# NVIDIA GeForce 6100 nForce 405 (onboard)



## asmfreak (6. Mai 2008)

Hallo,

ich habe ein MSI-Mainboard (K9N6SGM-V) mit nVidia-Chipsatz und bräucht einen Treiber für die onboard-Grafikkarte unter Windows 98 SE.

Unter Windows XP wird sie im Gerätemanager angezeigt als



> NVIDIA GeForce 6100 nForce 405


MSI erklärt auf seiner Website, das Board werde nicht von Windows 98 unterstützt.

Gibt es vieleicht von nVidia so eine Art "Universaltreiber" für Windows 98, der mit dieser onboard-Grafikkarte funktionieren könnte ?

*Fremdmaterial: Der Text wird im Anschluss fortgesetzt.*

theorem test_jpV0_uses_v0 : steps 0 (withRegs [(3, 0x10)]) 0xB300 (fun t => t.pc == 0x300) = true := by decide

theorem test_call_last : steps 0 { State.reset with sp := 15 } 0x2300
    (fun t => t.stack[15] == 0x200 && t.sp == 16 && t.pc == 0x300) = true := by decide

theorem test_call_overflow : steps 0 { State.reset with sp := 16, dt := 5 } 0x2300
    (fun t => t.status == .halted && t.cause.code == 1 && t.sp == 16 && t.pc == 0x200 && t.dt == 5) = true := by decide

theorem test_ret : steps 0 { State.reset with sp := 1, stack := State.reset.stack.set 0 0x204 } 0x00EE
    (fun t => t.sp == 0 && t.pc == 0x206 && t.stack[0] == 0x204) = true := by decide

theorem test_ret_underflow : steps 0 { State.reset with dt := 5 } 0x00EE
    (fun t => t.status == .halted && t.cause.code == 2 && t.pc == 0x200 && t.dt == 5) = true := by decide

theorem test_seByte : steps 0 (withRegs [(3, 0x42)]) 0x3342 (fun t => t.pc == 0x204) = true ∧
    steps 0 (withRegs [(3, 0x41)]) 0x3342 (fun t => t.pc == 0x202) = true := by decide

theorem test_sneByte : steps 0 (withRegs [(3, 0x42)]) 0x4342 (fun t => t.pc == 0x202) = true ∧
    steps 0 State.reset 0x4342 (fun t => t.pc == 0x204) = true := by decide

theorem test_seReg : steps 0 (withRegs [(1, 7), (2, 7)]) 0x5121 (fun t => t.pc == 0x204) = true ∧
    steps 0 (withRegs [(1, 7), (2, 8)]) 0x5120 (fun t => t.pc == 0x202) = true := by decide

theorem test_sneReg : steps 0 (withRegs [(1, 7), (2, 8)]) 0x9120 (fun t => t.pc == 0x204) = true ∧
    steps 0 (withRegs [(1, 7)]) 0x9110 (fun t => t.pc == 0x202) = true := by decide

/-- 95_test_vectors.md 2.1: the last fetchable address, and the first that is not. -/
theorem test_fetch_top : steps 0 { State.reset with pc := 4094 } 0x6011 (fun t => t.v[0] == 0x11 && t.pc == 4096) = true := by
  decide

theorem test_fetch_out_of_range : endsIn (stepWith 0 { State.reset with pc := 4095, dt := 3 })
    (fun t => t.status == .halted && t.cause.code == 3 && t.pc == 4095 && t.dt == 3 && t.redraw == false) = true := by decide

theorem test_fetch_odd : steps 0 { State.reset with pc := 0x201 } 0x6122 (fun t => t.v[1] == 0x22 && t.pc == 0x203) = true := by
  decide

theorem test_halted_step : stepWith 7 { State.reset with status := .halted, cause := .stackOverflow } =
    .next { State.reset with status := .halted, cause := .stackOverflow } := by rfl

/-! ## One step: ALU (95_test_vectors.md S2, S3, 2.3) -/

theorem test_ldByte : steps 0 State.reset 0x6A7B (fun t => t.v[10] == 0x7B && t.v[15] == 0) = true := by decide

theorem test_addByte_no_flag : steps 0 (withRegs [(0, 0xFE), (15, 0x55)]) 0x7003
    (fun t => t.v[0] == 0x01 && t.v[15] == 0x55) = true := by decide

theorem test_ldReg : steps 0 (withRegs [(2, 0x11), (15, 0x55)]) 0x8120
    (fun t => t.v[1] == 0x11 && t.v[15] == 0x55) = true := by decide

theorem test_or : steps 0 (withRegs [(1, 0x0F), (2, 0xF0), (15, 0x55)]) 0x8121
    (fun t => t.v[1] == 0xFF && t.v[15] == 0x55) = true := by decide

theorem test_and : steps 0 (withRegs [(1, 0x3C), (2, 0x0F)]) 0x8122 (fun t => t.v[1] == 0x0C) = true := by decide

theorem test_xor : steps 0 (withRegs [(1, 0x3C), (2, 0x0F)]) 0x8123 (fun t => t.v[1] == 0x33) = true := by decide

theorem test_addReg_carry : steps 0 (withRegs [(1, 0xFF), (2, 0x01)]) 0x8124
    (fun t => t.v[1] == 0x00 && t.v[15] == 1 && t.pc == 0x202) = true := by decide

theorem test_addReg_flag_last : steps 0 (withRegs [(15, 0xFF), (0, 0x01)]) 0x8F04 (fun t => t.v[15] == 1) = true ∧
    steps 0 (withRegs [(15, 0x10), (0, 0x20)]) 0x8F04 (fun t => t.v[15] == 0) = true := by decide

theorem test_sub : steps 0 (withRegs [(1, 0x03), (2, 0x05)]) 0x8125 (fun t => t.v[1] == 0xFE && t.v[15] == 0) = true := by decide

theorem test_sub_equal : steps 0 (withRegs [(1, 7), (2, 7)]) 0x8125 (fun t => t.v[1] == 0 && t.v[15] == 1) = true := by decide

theorem test_shr_ignores_y : steps 0 (withRegs [(1, 0x04), (2, 0xFF)]) 0x8126 (fun t => t.v[1] == 0x02 && t.v[15] == 0) = true := by
  decide

theorem test_shr_flag : steps 0 (withRegs [(15, 0x03)]) 0x8F06 (fun t => t.v[15] == 1) = true := by decide

theorem test_subn : steps 0 (withRegs [(1, 0x03), (2, 0x05)]) 0x8127 (fun t => t.v[1] == 0x02 && t.v[15] == 1) = true ∧
    steps 0 (withRegs [(1, 0x05), (2, 0x03)]) 0x8127 (fun t => t.v[1] == 0xFE && t.v[15] == 0) = true := by decide

theorem test_shl : steps 0 (withRegs [(1, 0x81)]) 0x812E (fun t => t.v[1] == 0x02 && t.v[15] == 1) = true ∧
    steps 0 (withRegs [(1, 0x7F)]) 0x812E (fun t => t.v[1] == 0xFE && t.v[15] == 0) = true := by decide

theorem test_rnd : steps 0xB6 State.reset 0xC30F (fun t => t.v[3] == 0x06) = true := by decide

/-! ## One step: index and memory (95_test_vectors.md 2.4) -/

theorem test_ldI : steps 0 State.reset 0xA300 (fun t => t.i == 0x300) = true := by decide

theorem test_addI_wraps : steps 0 { withRegs [(2, 2)] with i := 0xFFFF } 0xF21E
    (fun t => t.i == 1 && t.v[15] == 0) = true := by decide

theorem test_ldF_low_nibble : steps 0 (withRegs [(2, 0x1A)]) 0xF229 (fun t => t.i == 0x32) = true := by decide

theorem test_ldB : steps 0 { withRegs [(5, 255)] with i := 4093 } 0xF533
    (fun t => t.readByte 4093 == 2 && t.readByte 4094 == 5 && t.readByte 4095 == 5 && t.i == 4093) = true := by decide

theorem test_ldB_out_of_range : steps 0 { withRegs [(5, 9)] with i := 4094 } 0xF533
    (fun t => t.status == .halted && t.cause.code == 4 && t.readByte 4094 == 0 && t.readByte 4095 == 0) = true := by decide

theorem test_ldMem : steps 0 { withRegs [(0, 0xAA), (1, 0xBB), (2, 0xCC)] with i := 0x400 } 0xF155
    (fun t => t.readByte 0x400 == 0xAA && t.readByte 0x401 == 0xBB && t.readByte 0x402 == 0 && t.i == 0x400) = true := by decide

theorem test_ldMem_out_of_range : steps 0 { withRegs [(0, 9)] with i := 4081 } 0xFF55
    (fun t => t.status == .halted && t.cause.code == 4 && t.readByte 4081 == 0) = true := by decide

theorem test_ldRegs : steps 0 { (withBytes 0x300 [1, 2, 3, 4]).setReg 3 0x77 with i := 0x300 } 0xF265
    (fun t => t.v[0] == 1 && t.v[1] == 2 && t.v[2] == 3 && t.v[3] == 0x77 && t.i == 0x300) = true := by decide

theorem test_ldRegs_out_of_range : steps 0 { State.reset with i := 0x1000 } 0xF065
    (fun t => t.status == .halted && t.cause.code == 4 && t.v[0] == 0) = true := by decide

/-! ## One step: display (95_test_vectors.md S4, S5, 2.5) -/

theorem test_cls : steps 0 { State.reset with disp := State.reset.disp.flip 3 4 } 0x00E0
    (fun t => t.disp[3][4] == false && t.redraw && t.pc == 0x202) = true := by decide

theorem test_drw_wraps_columns : steps 0 { (withBytes 0x300 [0xFF]).setReg 0 63 with i := 0x300 } 0xD011
    (fun t => t.disp[63][0] && t.disp[0][0] && t.disp[6][0] && !t.disp[7][0] && !t.disp[62][0] && t.v[15] == 0) = true := by decide

theorem test_drw_collision : steps 0 { withBytes 0x300 [0xC0] with i := 0x300, disp := State.reset.disp.flip 1 0 } 0xD011
    (fun t => t.disp[0][0] && !t.disp[1][0] && t.v[15] == 1 && t.redraw) = true := by decide

/-! ## One step: keys and timers (95_test_vectors.md S7, S8, 2.6, 2.7) -/

theorem test_skp : steps 0 { withRegs [(1, 0x15)] with key := State.reset.key.set 5 true } 0xE19E (fun t => t.pc == 0x204) = true ∧
    steps 0 (withRegs [(1, 5)]) 0xE19E (fun t => t.pc == 0x202) = true := by decide

theorem test_sknp : steps 0 { withRegs [(1, 0x15)] with key := State.reset.key.set 5 true } 0xE1A1 (fun t => t.pc == 0x202) = true ∧
    steps 0 (withRegs [(1, 5)]) 0xE1A1 (fun t => t.pc == 0x204) = true := by decide

theorem test_ldVxK_lowest : steps 0 (State.reset.setKeys 0x0088) 0xF20A (fun t => t.v[2] == 3 && t.pc == 0x202) = true := by decide

theorem test_ldVxK_blocked : steps 0 { State.reset with st := 1, dt := 3 } 0xF20A
    (fun t => t.pc == 0x200 && t.st == 0 && t.beep && t.dt == 2) = true := by decide

theorem test_ldVxDt : steps 0 { State.reset with dt := 0x10 } 0xF307 (fun t => t.v[3] == 0x10 && t.dt == 0x0F) = true := by decide

theorem test_ldDt : steps 0 (withRegs [(0, 5)]) 0xF015 (fun t => t.dt == 4) = true ∧
    steps 0 { State.reset with dt := 9 } 0xF015 (fun t => t.dt == 0) = true := by decide

theorem test_ldSt : steps 0 (withRegs [(0, 1)]) 0xF018 (fun t => t.st == 0 && t.beep) = true ∧
    steps 0 { State.reset with st := 1 } 0xF018 (fun t => t.st == 0 && !t.beep) = true := by decide

/-! ## The host's commands (95_test_vectors.md 2.8) -/

theorem test_load : ((State.reset.load [0x22, 0x00]).1.readByte 0x200, (State.reset.load [0x22, 0x00]).2) = (0x22, LoadResult.ok) := by
  decide

/-- 70_reset_and_hazards.md R175: `reset`, one `load`, then a step; a second `load`, or one after the step, is
refused by name. -/
theorem test_boot_order :
    (match issueAll [.reset, .load [0x6A, 0x7B], .step 0] (.unreset defaultFont) with
      | .next (.live .stepping t) => t.v[10] == 0x7B && t.pc == 0x202
      | _ => false) = true ∧
    issueAll [.reset, .load [0x6A, 0x7B], .load []] (.unreset defaultFont) = .refused (.hostOutOfOrder .loadRepeated) ∧
    issueAll [.reset, .load [0x6A, 0x7B], .step 0, .load []] (.unreset defaultFont) =
      .refused (.hostOutOfOrder .loadAfterStep) := ⟨by decide, rfl, rfl⟩

/-- Another table FONT is what memory then holds after reset (00_scope.md R6), and what a draw of a glyph shows. -/
theorem test_other_font :
    (State.resetWith (defaultFont.set 50 0x01)).readByte 50 = 0x01 ∧
    steps 0 { State.resetWith (defaultFont.set 50 0x01) with i := 50 } 0xD011 (fun t => t.disp[7][0] && !t.disp[0][0]) = true := by
  decide

theorem test_setKeys : (State.reset.setKeys 0x0220).key[5] = true ∧ (State.reset.setKeys 0x0220).key[9] = true ∧
    (State.reset.setKeys 0x0220).key[0] = false := by decide

theorem test_outputs : State.reset.outputs.redraw = true ∧ State.reset.outputs.cause = 0 ∧
    (withRegs [(15, 1)]).outputs.vfOut = 1 := by decide

/-- The host's placing of a table word is what the very next step from reset runs (log entry 9). -/
theorem test_withFetchWord : endsIn (step (State.reset.withFetchWord 16 0x6A7B)) (fun t => t.v[10] == 0x7B && t.pc == 0x202) = true := by
  decide

/-! ## Witnesses: for each statement with hypotheses, concrete values that meet them all, one for each clause -/

/-- The state after reset with `w` at PC. -/
def atWord (w : Word) : State := State.reset.placeWord w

Ich spiele keine Computerspiele mit 3D-Grafik, ich will nur in die Auflösung 1024x768 umschalten können, damit ich mit dem PC normal arbeiten kann.


----------



## Andreas Späth (6. Mai 2008)

Du suchst nur Treiber für die Grafikkarte, also nicht für den Chipsatz? Oder beides?

Versuch mal die Omegatreiber, die sind sehr schmerzbefreit und unterstützen so ziemlich jede Karte.
Die für Windows 98 werden zwar nichtmehr weiterentwickelt. Aber für alte Spiele und deine Zwecke sollten die allemal ausreichen.
http://www.omegadrivers.net/nvidia.php

Das einzige Problem das sein könnte, sie sind zu Alt für deine Karte.
Die Treiber für Windows 98 wurden 2003 eingestellt, ich bin mir nicht sicher aber ich glaube die GeForce6 Serie kam erst 2004.
Die 6100er Onboard sogar erst Ende 2005 ?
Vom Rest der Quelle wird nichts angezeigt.